EXCERPTED RECORDS:
-- ==== Sys2Proof/Machine/System.lean ====
section
/-! DEFINITION. Capabilities (R235, R236, R356, R357), the control instructions (R237 to R240), TLBINV (R39 to R42), LINEOP (R243) and PFX (R197 to
R200). -/

namespace Sys2Proof.Machine

/-! Capabilities. -/

/-- A k register of a translation context (R235). -/
def kReg (s : State) (ctx k : Nat) : Word :=
  match s.db.kregs.find? fun e => decide (e.ctx = ctx) && decide (e.k = k) with
  | some e => e.token
  | none => 0

/-- A k register set. -/
def setKReg (s : State) (ctx k : Nat) (token : Word) : State :=
  { s with db := { s.db with kregs := ⟨ctx, k, token⟩ :: s.db.kregs.filter fun e => !(decide (e.ctx = ctx) && decide (e.k = k)) } }

/-- The entry that a token names, when the token is valid (R235). -/
def capOf (s : State) (part : Nat) (token : Word) : Option CapEntry :=
  if token = 0 then none
  else
    match capAt s part (fld token 11 0) with
    | some e => if e.nonce.toNat = fld token 63 32 then some e else none
    | none => none

/-- The token of an entry (R235). -/
def capToken (e : CapEntry) : Word := BitVec.ofNat 64 (e.nonce.toNat * 2 ^ 32 + e.index)

/-- Whether an entry is another or was delegated from it, in at most `fuel` steps up. -/
def capUnder (s : State) (part root : Nat) : Nat → Nat → Bool
  | 0, i => decide (i = root)
  | n + 1, i =>
    decide (i = root) || (match capAt s part i with | some e => decide (e.parent ≠ i) && capUnder s part root n e.parent | none => false)

/-- An entry made in a partition's table at the lowest index not in use (log 27): none when the table is full. -/
def capMake (s : State) (part : Nat) (rights : BitVec 8) (set : Bool) (ctx stand : Nat) (parent : Option Nat) : Option (CapEntry × State) :=
  match (List.range 4096).find? fun i => (capAt s part i).isNone with
  | none => none
  | some i =>
    let e : CapEntry := { part := part, index := i, nonce := nonceAt s part i, used := true, parent := parent.getD i, rights := rights, set := set
                          ctx := ctx, stand := stand }
    some (e, { s with db := { s.db with caps := e :: s.db.caps } })

/-- An entry and those delegated from it revoked (R236, R356, R357): they are freed with their nonces made anew, their sessions end with the cycle, and
their stop points are cleared. -/
def capRevoke (s : State) (part index : Nat) : State :=
  let gone := fun (i : Nat) => capUnder s part index 4096 i
  let freed := (s.db.caps.filter fun e => decide (e.part = part) && gone e.index).map (·.index)
  { s with db := { s.db with
      caps := s.db.caps.filter fun e => !(decide (e.part = part) && gone e.index)
      nonceNext := s.db.nonceNext + 1
      nonces := freed.foldl (fun l i => assoc l (part, i) (s.db.nonceNext + 1)) s.db.nonces
      sessions := s.db.sessions.map fun e =>
        if e.part = part then { e with points := e.points.filter (fun p => !gone p.cap), revoked := e.revoked || gone e.cap } else e } }

/-- CAPDELEG (R236). -/
def execCapdeleg (rd : Reg) (k : BitVec 4) (rs1 : Reg) (s : State) : Host.Outcome State Fault Refusal :=
  settle (issue .any [] [rs1] [rd] s fun s =>
    let v := s.rx rs1
    let ctx := activeCtx s s.th
    let part := s.partOf ctx
    let target := fld v 43 32
    match capOf s part (kReg s ctx k.toNat) with
    | none => trapOf 0x14 v s
    | some e =>
      if !(s.ctxRec target).en || decide (s.partOf target ≠ part) then trapOf 0x14 v s
      else
        match capMake s part (e.rights &&& v.extractLsb' 0 8) e.set e.ctx e.stand (some e.index) with
        | none => finishOp 4 (s.wx rd 0)
        | some (n, s1) => finishOp 4 ((setKReg s1 target (fld v 11 8) (capToken n)).wx rd (capToken n)))

/-- Whether a context holds an entry, or one that it was delegated from (R236). -/
def capHeld (s : State) (ctx part : Nat) (e : CapEntry) : Bool :=
  (List.range 16).any fun k =>
    match capOf s part (kReg s ctx k) with
    | some h => capUnder s part h.index 4096 e.index
    | none => false

/-- CAPREVOKE (R236). -/
def execCaprevoke (rs1 : Reg) (s : State) : Host.Outcome State Fault Refusal :=
  settle (issue .any [] [rs1] [] s fun s =>
    let ctx := activeCtx s s.th
    let part := s.partOf ctx
    match capOf s part (s.rx rs1) with
    | none => finishOp 4 s
    | some e => if capHeld s ctx part e then finishOp 4 (capRevoke s part e.index) else trapOf 0x14 (s.rx rs1) s)

/-- CAPCHECK (R236). -/
def execCapcheck (rd : Reg) (k : BitVec 4) (rs1 : Reg) (s : State) : Host.Outcome State Fault Refusal :=
  settle (issue .any [] [rs1] [rd] s fun s =>
    let ctx := activeCtx s s.th
    let want := (s.rx rs1).extractLsb' 0 8
    let v : Word := match capOf s (s.partOf ctx) (kReg s ctx k.toNat) with
      | none => 1
      | some e => if e.rights &&& want = want then 0 else 2
    finishOp 4 (s.wx rd v))

/-! Control. -/

/-- SYSCALL (R237). -/
def execSyscall (s : State) : Host.Outcome State Fault Refusal :=
  settle (issue .any [] [] [] s fun s => .trap { cause := 0x20, tepc := some (s.th.pc + 4) } s)

/-- TRET (R188, R238). -/
def execTret (s : State) : Host.Outcome State Fault Refusal :=
  settle (issue .any [] [] [] s fun s =>
    if !s.th.status.hnd && !s.th.status.priv then illegalOp s
    else if s.th.tepc.toNat % 4 ≠ 0 then badTarget s s.th.tepc
    else .done (returnFromTrap s))

/-- BRK (R237). -/
def execBrk (s : State) : Host.Outcome State Fault Refusal := settle (issue .any [] [] [] s fun s => trapOf 0x06 0 s)

/-- WFE (R237). -/
def execWfe (rd rs1 : Reg) (s : State) : Host.Outcome State Fault Refusal :=
  settle (issue .any [] [rs1] [rd] s fun s =>
    if !s.th.rxq.isEmpty then finishOp 4 (s.wx rd 1)
    else if s.th.expired then finishOp 4 (s.wx rd 0)
    else .park (.wfe (waitLimit s (s.rx rs1).toNat)) s)

/-- YIELD (R237). -/
def execYield (s : State) : Host.Outcome State Fault Refusal :=
  settle (issue .any [] [] [] s fun s =>
    let s1 := s.advance 4
    .done (if s1.th.req.preempt then takePreempt s1 0 else s1))

/-- TEXIT (R144, R239, R349, R367). In supervisor code outside a handler it ends the thread as one in a handler (log 93). -/
def execTexit (s : State) : Host.Outcome State Fault Refusal :=
  settle (issue .any [] [] [] s fun s =>
    (sdrainWait s).bind fun s1 =>
      (checksumEntry s1).bind fun s2 =>
        let k := if s2.th.status.hnd || s2.th.status.priv then EndKind.inHandler (fld s2.th.tcause 7 0) else .texit
        .done (threadEnds s2 s2.th.tid k 3))

/-- MIGRATE (R240): a move that is refused, or whose release faults, leaves the thread at the MIGRATE. -/
def execMigrate (rs1 : Reg) (s : State) : Host.Outcome State Fault Refusal :=
  settle (issue .any [] [rs1] [] s fun s =>
    match CoreClass.ofCode (fld (s.rx rs1) 1 0) with
    | none => finishOp 4 s
    | some c =>
      if c = clsOf s.th then finishOp 4 s
      else
        let back := fun (s1 : State) => s1.onTh fun t => { t with pc := s.th.pc }
        match startMigration (s.advance 4) 0 [c] with
        | .trap r s1 => .trap r (back s1)
        | .park w s1 => .park w (back s1)
        | e => e)

/-! TLBINV. -/

/-- Whether a scope around a core covers another core (R41, R243): no structure is private to a thread, so lane acts as core. -/
def scopeCovers (scope : Scope) (at_ c : CoreId) : Bool :=
  match scope with
  | .lane | .core => decide (c = at_)
  | .quad => decide (c.die = at_.die) && decide (c.quad = at_.quad)
  | .die => decide (c.die = at_.die)
  | .pkg | .pod => true

/-- The core that a target dword names (R39). -/
def dwordCore (d : Word) : CoreId := ⟨fld d 36 32, fld d 24 18, fld d 17 16⟩

/-- Whether a target dword is refused at a scope (R39): its DIE, QUAD and CORE name a place of the blend at every scope; an M-die, which has no quads, is
named by its number alone, and at scope package or pod. -/
def badDword (s : State) (scope : Scope) (d : Word) : Bool :=
  let c := dwordCore d
  let placeOk :=
    if (computeDies s.clk.blend).contains c.die then decide (c.quad < quadsOf (classOfDie c.die))
    else (dies s.clk.blend).contains c.die && decide (c.quad = 0) && decide (c.core = 0) && decide (4 ≤ scope.code)
  decide (3 ≤ fld d 47 44) || decide (fld d 43 37 ≠ 0) || decide (fld d 31 25 ≠ 0) || decide (fld d 15 0 ≠ 0) || !placeOk

/-- Whether a TLBINV removes an entry (R40). -/
def invRemoves (d : Word) (va : Nat) (e : TlbEntry) : Bool :=
  match fld d 47 44 with
  | 0 => (decide (e.ctx = fld d 63 52) || (e.leaf.global && decide (e.part = fld d 51 48))) && decide (va / 2 ^ e.sbits = e.vpage)
  | 1 => decide (e.ctx = fld d 63 52) && !e.leaf.global
  | _ => decide (e.part = fld d 51 48)

/-- Whether a TLBINV drops an instruction line (R75): it covers the page through which the line was filled. -/
def invDropsCode (s : State) (d : Word) (va : Nat) (l : L1iLine) : Bool :=
  match fld d 47 44 with
  | 0 => (decide (l.ctx = fld d 63 52) || (l.global && decide (s.partOf l.ctx = fld d 51 48))) && decide (va / 2 ^ l.sbits = l.page)
  | 1 => decide (l.ctx = fld d 63 52) && !l.global
  | _ => decide (s.partOf l.ctx = fld d 51 48)

/-- Whether a scope's target covers a TLB (R41). -/
def invCovers (scope : Scope) (at_ : CoreId) (w : TlbAt) : Bool :=
  match w with
  | .core c => scopeCovers scope at_ c
  | .die n => decide (3 ≤ scope.code) && (decide (n = at_.die) || decide (4 ≤ scope.code))
  | .remote _ => decide (4 ≤ scope.code)

/-- The entries and the lines that a TLBINV removes (R40, R41, R71, R74, R75). -/
def invalidate (s : State) (scope : Scope) (d : Word) (va : Nat) : State :=
  let at_ := dwordCore d
  let cov := scopeCovers scope at_
  { s with
    xl := { s.xl with
      tlb := s.xl.tlb.filter fun e => !(invCovers scope at_ e.at_ && invRemoves d va e)
      wcache := s.xl.wcache.filter fun e => !(invCovers scope at_ (.die e.die) && decide (e.part = fld d 51 48)) }
    ms := { s.ms with
      l1d := s.ms.l1d.filter fun l => !cov l.core
      gath := s.ms.gath.filter fun g => !cov g.core
      l1i := s.ms.l1i.filter fun l => !(cov l.core && invDropsCode s d va l) } }

/-- An instruction that acts on other packages too, once it has acted here: it waits for them, and a package that does not acknowledge is cause 0x24 (R42,
R243). -/
def overPod (size : Nat) (ask : Option InvAsk) (s : State) (begin_ : State → Res Unit) : Eff :=
  match s.xl.inv.find? fun i => decide (i.tid = s.th.tid) with
  | some i =>
    if !i.done then .park (.tlbinv i.id) s
    else
      let s1 := { s with xl := { s.xl with inv := s.xl.inv.erase i } }
      (match i.failed with
      | some p => .trap { cause := 0x24, tval := BitVec.ofNat 64 p, vkind := 3 } s1
      | none => finishOp size s1)
  | none =>
    (begin_ s).andThen fun _ s1 =>
      let id := (s1.xl.inv.map (·.id + 1)).foldl max 0
      let i : Inval := { id := id, tid := s1.th.tid, ask := ask, sinceNs := s1.clk.time, failed := none, done := false }
      .park (.tlbinv id) { s1 with xl := { s1.xl with inv := s1.xl.inv ++ [i] } }

/-- What a TLBINV asks of the packages of a pod (R41): the JOBID is that of context CTX, or, for KIND 2, that of the context that the issuer runs under
(log 91). -/
def tlbinvAsk (s : State) (scope : Scope) (d : Word) (va : Nat) : Option InvAsk :=
  if scope = .pod then some ⟨jobidOf s (if fld d 47 44 = 2 then activeCtx s s.th else fld d 63 52), .tlbinv (fld d 47 44) (fld d 51 48), va⟩ else none

/-- The address that a TLBINV names: a local one, also when it is written through the package's own window. -/
def tlbinvVa (s : State) (v : Word) : Nat := match resolveVa s ⟨.load, true, false⟩ v.toNat with | .ok (.localTo a) => a | _ => v.toNat

/-- TLBINV (R39 to R42): the entries go at once, and the thread waits for its completion. -/
def execTlbinv (scope : Scope) (rs1 rs2 : Reg) (s : State) : Host.Outcome State Fault Refusal :=
  settle (issue .priv [] [rs1, rs2] [] s fun s =>
    let d := s.rx rs2
    let va := tlbinvVa s (s.rx rs1)
    overPod 4 (tlbinvAsk s scope d va) s fun s =>
      if badDword s scope d then .stop (.trap { cause := 0x03, tval := d, vkind := 2 } s) else .ok () (invalidate s scope d va))

/-! LINEOP. -/

/-- The byte at x[rs1] translated for a LINEOP, after the thread's earlier stores, with no access made: TVAL of a fault is x[rs1] (log 92). -/
def lineTarget (s : State) (a : Acc) (rs1 : Reg) : Res (List Part) :=
  match resolvePosted s with
  | .done s1 =>
    let va := (s1.rx rs1).toNat
    poisonAt va (translateParts s1 (threadWalker s1 s1.th) (threadAcc s1.th a false) [(va, 1)] []).res
  | e => .stop e

/-- A line of this package dropped from the instruction caches that a scope covers (R75, R243). -/
def dropIcode (s : State) (scope : Scope) (line : Nat) : State :=
  { s with ms := s.ms.dropCode fun c l => scopeCovers scope (coreOf s.th) c && decide (l = line) }

/-- LINEOP icinv (R243): at pod scope it waits for the job's other packages, as TLBINV does (log 84). -/
def execLineopIcinv (scope : Scope) (rs1 : Reg) (s : State) : Host.Outcome State Fault Refusal :=
  settle (issueAt .any [] [rs1] [] s fun s =>
    let ask : Option InvAsk := some ⟨jobidOf s (activeCtx s s.th), .line 0, (s.rx rs1).toNat⟩
    if s.xl.inv.any fun i => decide (i.tid = s.th.tid) then overPod 4 ask s fun s => .ok () s
    else
      (lineTarget s .code rs1).andThen fun ps s1 =>
        match ps with
        | [.here x _ _] =>
          if x.mt ≠ 0 then finishOp 4 s1
          else if scope = .pod then overPod 4 ask s1 fun s => .ok () (dropIcode s scope (lineOf x.pa))
          else finishOp 4 (dropIcode s1 scope (lineOf x.pa))
        | [.there pkg off va _] => (podAsk s1 pkg off va (.line 0) (plainAt scope) .code).andThen fun _ s2 => finishOp 4 s2
        | _ => finishOp 4 s1)

/-- LINEOP zero (R243): a store of the 128 bytes of the line, whose poison it clears once committed (R88, log 88). TVAL of a fault is the line's first
byte (log 92). -/
def execLineopZero (rs1 : Reg) (s : State) : Host.Outcome State Fault Refusal :=
  settle (issueAt .any [] [rs1] [] s fun s =>
    (threadStore s ((s.rx rs1).toNat / 128 * 128) (List.replicate 128 0) true).bind fun s1 => finishOp 4 s1)

/-- LINEOP clean (R243). -/
def execLineopClean (rs1 : Reg) (s : State) : Host.Outcome State Fault Refusal :=
  settle (issueAt .any [] [rs1] [] s fun s =>
    (lineTarget s .load rs1).andThen fun ps s1 =>
      match ps with
      | [.here x _ _] =>
        if x.mt ≠ 0 then finishOp 4 s1
        else
          let s2 := drainCore s1 (coreOf s1.th)
          finishOp 4 { s2 with ms := cleanLine s2.ms (lineOf x.pa) }
      | [.there pkg off va _] => (podAsk s1 pkg off va (.line 2) (plainAt .pkg) .load).andThen fun _ s2 => finishOp 4 s2
      | _ => finishOp 4 s1)

/-! PFX. -/

/-- PFX (R197 to R199): latched for its successor, which the same turn executes; an orphan takes 0x04. -/
def execPfx (nf sat : Bool) (rm : Rm) (s : State) : Host.Outcome State Fault Refusal :=
  match s.th.succ with
  | none => settle (trapOf 0x04 s.th.pc s)
  | some _ => .next (s.onTh fun t => { t with pfx := some ⟨nf, sat, rm⟩ })

end Sys2Proof.Machine
end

EXERCISE DETAILS: The required output is every line above that contains the string "park".

REPLY TO THE EXERCISE:
    else .park (.wfe (waitLimit s (s.rx rs1).toNat)) s)
        | .park w s1 => .park w (back s1)
    if !i.done then .park (.tlbinv i.id) s
      .park (.tlbinv id) { s1 with xl := { s1.xl with inv := s1.xl.inv ++ [i] } }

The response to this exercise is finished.